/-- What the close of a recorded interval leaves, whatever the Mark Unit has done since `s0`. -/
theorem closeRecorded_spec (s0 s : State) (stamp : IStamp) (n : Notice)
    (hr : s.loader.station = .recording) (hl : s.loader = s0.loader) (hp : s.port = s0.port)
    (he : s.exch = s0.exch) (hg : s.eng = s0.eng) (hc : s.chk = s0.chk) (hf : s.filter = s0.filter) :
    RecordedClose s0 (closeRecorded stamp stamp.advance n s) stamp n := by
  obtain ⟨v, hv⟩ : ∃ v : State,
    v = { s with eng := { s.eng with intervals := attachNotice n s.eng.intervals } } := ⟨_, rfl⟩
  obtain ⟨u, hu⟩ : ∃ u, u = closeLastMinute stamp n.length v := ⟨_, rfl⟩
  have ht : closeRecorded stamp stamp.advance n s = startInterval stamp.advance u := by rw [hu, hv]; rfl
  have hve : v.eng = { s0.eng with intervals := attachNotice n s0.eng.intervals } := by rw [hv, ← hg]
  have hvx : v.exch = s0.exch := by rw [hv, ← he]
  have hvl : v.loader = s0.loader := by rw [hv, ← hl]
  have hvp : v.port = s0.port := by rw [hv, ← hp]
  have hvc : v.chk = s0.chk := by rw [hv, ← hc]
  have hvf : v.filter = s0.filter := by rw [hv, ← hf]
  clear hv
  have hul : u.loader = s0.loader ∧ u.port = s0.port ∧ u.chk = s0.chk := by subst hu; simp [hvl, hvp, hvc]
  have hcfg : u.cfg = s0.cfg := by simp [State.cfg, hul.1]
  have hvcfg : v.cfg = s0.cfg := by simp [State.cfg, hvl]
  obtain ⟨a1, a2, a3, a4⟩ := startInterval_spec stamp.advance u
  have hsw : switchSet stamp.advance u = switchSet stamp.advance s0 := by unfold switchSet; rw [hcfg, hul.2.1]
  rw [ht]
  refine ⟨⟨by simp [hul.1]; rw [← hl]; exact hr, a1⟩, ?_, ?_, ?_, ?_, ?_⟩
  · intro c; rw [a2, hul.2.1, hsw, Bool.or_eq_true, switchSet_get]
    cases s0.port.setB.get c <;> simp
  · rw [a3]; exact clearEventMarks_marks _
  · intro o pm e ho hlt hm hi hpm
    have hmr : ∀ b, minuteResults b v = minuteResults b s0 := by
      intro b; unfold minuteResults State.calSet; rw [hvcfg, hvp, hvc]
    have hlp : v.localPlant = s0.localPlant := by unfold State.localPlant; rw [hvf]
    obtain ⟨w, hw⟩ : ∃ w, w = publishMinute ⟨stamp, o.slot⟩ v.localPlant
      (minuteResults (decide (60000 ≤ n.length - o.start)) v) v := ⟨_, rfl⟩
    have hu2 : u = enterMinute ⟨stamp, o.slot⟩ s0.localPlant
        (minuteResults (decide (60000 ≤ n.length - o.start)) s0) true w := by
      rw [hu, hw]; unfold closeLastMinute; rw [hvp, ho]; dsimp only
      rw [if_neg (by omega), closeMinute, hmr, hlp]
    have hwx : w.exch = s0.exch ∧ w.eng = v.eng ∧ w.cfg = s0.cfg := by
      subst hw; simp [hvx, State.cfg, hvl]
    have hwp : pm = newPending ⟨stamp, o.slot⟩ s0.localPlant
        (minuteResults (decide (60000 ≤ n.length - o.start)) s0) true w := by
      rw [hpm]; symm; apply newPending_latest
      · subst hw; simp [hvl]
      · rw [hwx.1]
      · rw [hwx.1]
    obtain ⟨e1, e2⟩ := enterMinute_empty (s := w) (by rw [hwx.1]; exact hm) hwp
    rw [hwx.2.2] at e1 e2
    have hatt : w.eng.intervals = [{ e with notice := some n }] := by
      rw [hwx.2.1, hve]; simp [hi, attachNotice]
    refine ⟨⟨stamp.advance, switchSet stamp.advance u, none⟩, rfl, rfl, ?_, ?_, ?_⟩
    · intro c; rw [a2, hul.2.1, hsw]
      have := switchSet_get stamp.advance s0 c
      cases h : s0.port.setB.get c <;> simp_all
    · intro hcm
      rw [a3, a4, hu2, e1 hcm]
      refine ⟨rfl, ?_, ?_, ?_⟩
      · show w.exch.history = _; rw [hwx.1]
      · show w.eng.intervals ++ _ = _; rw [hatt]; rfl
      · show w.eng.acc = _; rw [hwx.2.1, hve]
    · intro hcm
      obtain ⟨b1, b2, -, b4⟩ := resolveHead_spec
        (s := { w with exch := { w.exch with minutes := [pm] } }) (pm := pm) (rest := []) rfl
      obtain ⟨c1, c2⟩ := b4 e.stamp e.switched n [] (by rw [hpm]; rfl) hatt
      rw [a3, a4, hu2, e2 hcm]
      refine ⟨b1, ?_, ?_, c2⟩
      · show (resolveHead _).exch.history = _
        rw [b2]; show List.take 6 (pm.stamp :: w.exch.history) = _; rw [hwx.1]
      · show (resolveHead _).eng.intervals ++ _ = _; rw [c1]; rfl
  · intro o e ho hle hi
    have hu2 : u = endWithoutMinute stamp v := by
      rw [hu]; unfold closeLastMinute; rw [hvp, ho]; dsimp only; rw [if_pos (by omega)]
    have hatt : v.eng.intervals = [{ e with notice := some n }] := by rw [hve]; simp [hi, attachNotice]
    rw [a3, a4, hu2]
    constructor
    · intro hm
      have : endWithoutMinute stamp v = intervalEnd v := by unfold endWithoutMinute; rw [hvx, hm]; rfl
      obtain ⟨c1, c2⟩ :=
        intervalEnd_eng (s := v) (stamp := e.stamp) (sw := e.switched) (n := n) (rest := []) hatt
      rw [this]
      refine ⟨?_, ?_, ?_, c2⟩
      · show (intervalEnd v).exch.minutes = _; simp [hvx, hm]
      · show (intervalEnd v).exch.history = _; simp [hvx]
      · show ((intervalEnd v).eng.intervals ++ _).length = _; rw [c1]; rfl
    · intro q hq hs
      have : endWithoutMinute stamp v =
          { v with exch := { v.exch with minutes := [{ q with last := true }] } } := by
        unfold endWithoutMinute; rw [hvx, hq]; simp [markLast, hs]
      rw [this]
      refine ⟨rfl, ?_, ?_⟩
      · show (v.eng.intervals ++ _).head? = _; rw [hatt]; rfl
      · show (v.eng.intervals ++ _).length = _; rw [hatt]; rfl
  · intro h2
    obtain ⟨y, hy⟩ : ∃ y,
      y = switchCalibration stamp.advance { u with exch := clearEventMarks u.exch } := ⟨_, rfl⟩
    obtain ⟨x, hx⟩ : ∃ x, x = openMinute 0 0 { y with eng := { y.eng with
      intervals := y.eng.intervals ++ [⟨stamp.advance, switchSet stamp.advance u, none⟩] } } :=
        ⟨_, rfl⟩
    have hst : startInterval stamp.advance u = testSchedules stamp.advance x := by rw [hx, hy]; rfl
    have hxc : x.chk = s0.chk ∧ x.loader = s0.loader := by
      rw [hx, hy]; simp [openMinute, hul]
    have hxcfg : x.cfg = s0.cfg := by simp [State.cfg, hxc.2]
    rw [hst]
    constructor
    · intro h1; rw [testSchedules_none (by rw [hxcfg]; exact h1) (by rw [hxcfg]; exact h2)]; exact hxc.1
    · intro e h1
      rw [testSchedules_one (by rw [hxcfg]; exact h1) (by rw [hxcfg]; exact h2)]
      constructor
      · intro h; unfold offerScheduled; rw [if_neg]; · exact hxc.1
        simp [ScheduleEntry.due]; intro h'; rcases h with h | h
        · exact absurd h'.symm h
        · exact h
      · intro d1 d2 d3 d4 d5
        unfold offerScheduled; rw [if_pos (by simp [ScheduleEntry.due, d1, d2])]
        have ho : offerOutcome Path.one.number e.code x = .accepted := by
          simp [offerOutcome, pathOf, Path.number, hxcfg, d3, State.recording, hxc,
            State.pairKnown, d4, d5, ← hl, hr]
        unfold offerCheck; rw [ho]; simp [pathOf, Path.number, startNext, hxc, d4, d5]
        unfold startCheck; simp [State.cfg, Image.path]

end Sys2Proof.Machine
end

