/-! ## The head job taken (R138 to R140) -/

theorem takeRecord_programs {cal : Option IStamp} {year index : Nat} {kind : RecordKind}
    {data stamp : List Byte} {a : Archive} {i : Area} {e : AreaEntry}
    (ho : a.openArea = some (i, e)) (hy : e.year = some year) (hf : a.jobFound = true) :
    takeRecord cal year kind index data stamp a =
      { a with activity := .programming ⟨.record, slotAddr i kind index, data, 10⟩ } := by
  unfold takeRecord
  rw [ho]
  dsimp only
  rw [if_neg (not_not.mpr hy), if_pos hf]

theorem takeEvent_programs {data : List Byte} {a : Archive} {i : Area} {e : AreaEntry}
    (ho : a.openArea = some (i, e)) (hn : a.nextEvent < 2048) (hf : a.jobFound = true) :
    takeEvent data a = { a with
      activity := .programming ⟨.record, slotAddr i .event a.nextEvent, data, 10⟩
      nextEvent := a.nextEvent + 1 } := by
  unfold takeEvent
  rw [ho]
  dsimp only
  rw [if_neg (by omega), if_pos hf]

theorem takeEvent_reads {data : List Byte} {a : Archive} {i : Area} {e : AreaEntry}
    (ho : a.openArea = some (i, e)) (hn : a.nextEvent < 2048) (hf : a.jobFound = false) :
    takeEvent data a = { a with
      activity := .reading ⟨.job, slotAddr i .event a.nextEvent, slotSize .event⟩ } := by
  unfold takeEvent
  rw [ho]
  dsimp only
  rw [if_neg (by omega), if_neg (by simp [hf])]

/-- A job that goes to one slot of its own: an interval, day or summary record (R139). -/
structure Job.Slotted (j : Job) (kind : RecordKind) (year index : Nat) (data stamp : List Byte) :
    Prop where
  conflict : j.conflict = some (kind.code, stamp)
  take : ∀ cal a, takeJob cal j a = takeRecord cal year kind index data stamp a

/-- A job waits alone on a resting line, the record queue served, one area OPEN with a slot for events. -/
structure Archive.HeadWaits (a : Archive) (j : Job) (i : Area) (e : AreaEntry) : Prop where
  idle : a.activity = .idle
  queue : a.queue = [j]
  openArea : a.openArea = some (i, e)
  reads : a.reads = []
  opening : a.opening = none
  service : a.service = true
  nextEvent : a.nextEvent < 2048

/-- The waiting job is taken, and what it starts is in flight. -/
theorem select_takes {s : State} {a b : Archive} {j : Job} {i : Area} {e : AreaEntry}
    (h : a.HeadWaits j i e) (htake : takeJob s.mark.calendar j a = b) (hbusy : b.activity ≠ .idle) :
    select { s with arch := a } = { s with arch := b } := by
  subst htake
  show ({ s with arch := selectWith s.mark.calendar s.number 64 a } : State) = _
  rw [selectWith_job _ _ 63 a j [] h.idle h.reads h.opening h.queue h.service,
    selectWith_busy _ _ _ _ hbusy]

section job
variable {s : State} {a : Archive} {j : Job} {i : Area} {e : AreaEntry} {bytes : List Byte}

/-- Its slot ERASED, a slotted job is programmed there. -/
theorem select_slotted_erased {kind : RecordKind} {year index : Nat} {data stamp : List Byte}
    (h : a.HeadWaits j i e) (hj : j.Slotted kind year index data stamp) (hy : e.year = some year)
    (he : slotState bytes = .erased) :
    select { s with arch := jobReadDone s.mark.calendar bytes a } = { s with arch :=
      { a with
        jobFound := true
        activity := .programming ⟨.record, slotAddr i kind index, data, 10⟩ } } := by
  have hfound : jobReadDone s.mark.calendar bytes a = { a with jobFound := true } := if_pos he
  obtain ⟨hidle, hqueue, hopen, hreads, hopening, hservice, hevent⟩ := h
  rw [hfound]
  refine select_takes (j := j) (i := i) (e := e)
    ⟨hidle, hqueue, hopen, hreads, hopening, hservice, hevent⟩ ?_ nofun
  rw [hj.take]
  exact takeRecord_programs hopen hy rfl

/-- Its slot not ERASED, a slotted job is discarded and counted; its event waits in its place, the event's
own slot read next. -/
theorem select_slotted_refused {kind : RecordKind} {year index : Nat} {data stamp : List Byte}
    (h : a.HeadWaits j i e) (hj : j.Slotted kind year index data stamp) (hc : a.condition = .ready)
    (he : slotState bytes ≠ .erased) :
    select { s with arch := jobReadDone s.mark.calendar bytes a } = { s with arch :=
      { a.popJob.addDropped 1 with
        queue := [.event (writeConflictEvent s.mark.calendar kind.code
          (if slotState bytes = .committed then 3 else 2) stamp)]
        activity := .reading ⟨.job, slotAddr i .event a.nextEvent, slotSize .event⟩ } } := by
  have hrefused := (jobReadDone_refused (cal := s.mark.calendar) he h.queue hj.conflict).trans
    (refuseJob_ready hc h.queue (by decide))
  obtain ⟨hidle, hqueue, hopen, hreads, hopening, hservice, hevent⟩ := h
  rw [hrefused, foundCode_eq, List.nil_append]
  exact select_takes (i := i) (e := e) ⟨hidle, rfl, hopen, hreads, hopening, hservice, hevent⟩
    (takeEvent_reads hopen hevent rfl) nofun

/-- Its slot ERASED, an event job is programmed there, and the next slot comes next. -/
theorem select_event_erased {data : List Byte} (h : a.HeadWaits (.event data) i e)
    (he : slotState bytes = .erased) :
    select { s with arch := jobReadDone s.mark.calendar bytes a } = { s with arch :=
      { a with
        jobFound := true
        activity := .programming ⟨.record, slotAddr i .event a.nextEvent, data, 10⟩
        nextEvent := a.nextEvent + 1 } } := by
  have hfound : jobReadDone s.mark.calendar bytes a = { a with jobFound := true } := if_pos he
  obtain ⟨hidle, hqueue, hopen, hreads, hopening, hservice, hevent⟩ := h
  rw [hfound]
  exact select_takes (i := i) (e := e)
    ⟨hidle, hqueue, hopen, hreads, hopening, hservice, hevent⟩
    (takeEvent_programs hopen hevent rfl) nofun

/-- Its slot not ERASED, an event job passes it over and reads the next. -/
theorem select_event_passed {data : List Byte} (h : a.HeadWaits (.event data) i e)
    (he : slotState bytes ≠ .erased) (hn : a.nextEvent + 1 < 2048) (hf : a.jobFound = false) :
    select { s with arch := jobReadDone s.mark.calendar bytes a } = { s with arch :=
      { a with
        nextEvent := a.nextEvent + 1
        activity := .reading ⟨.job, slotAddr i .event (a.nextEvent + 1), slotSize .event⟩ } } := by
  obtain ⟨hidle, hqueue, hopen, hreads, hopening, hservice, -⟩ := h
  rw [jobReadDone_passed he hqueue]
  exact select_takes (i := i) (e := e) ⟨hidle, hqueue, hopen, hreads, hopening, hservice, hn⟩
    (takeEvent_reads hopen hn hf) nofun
==========
[Activity] In the entries above, one line contains "have hvl : v.loader" and another contains "have hvcfg : v.cfg". Reproduce exactly those two lines and the lines between them, nothing else.

[Expected output]
  have hvl : v.loader = s0.loader := by rw [hv, ← hl]
  have hvp : v.port = s0.port := by rw [hv, ← hp]
  have hvc : v.chk = s0.chk := by rw [hv, ← hc]
  have hvf : v.filter = s0.filter := by rw [hv, ← hf]
  clear hv
  have hul : u.loader = s0.loader ∧ u.port = s0.port ∧ u.chk = s0.chk := by subst hu; simp [hvl, hvp, hvc]
  have hcfg : u.cfg = s0.cfg := by simp [State.cfg, hul.1]
  have hvcfg : v.cfg = s0.cfg := by simp [State.cfg, hvl]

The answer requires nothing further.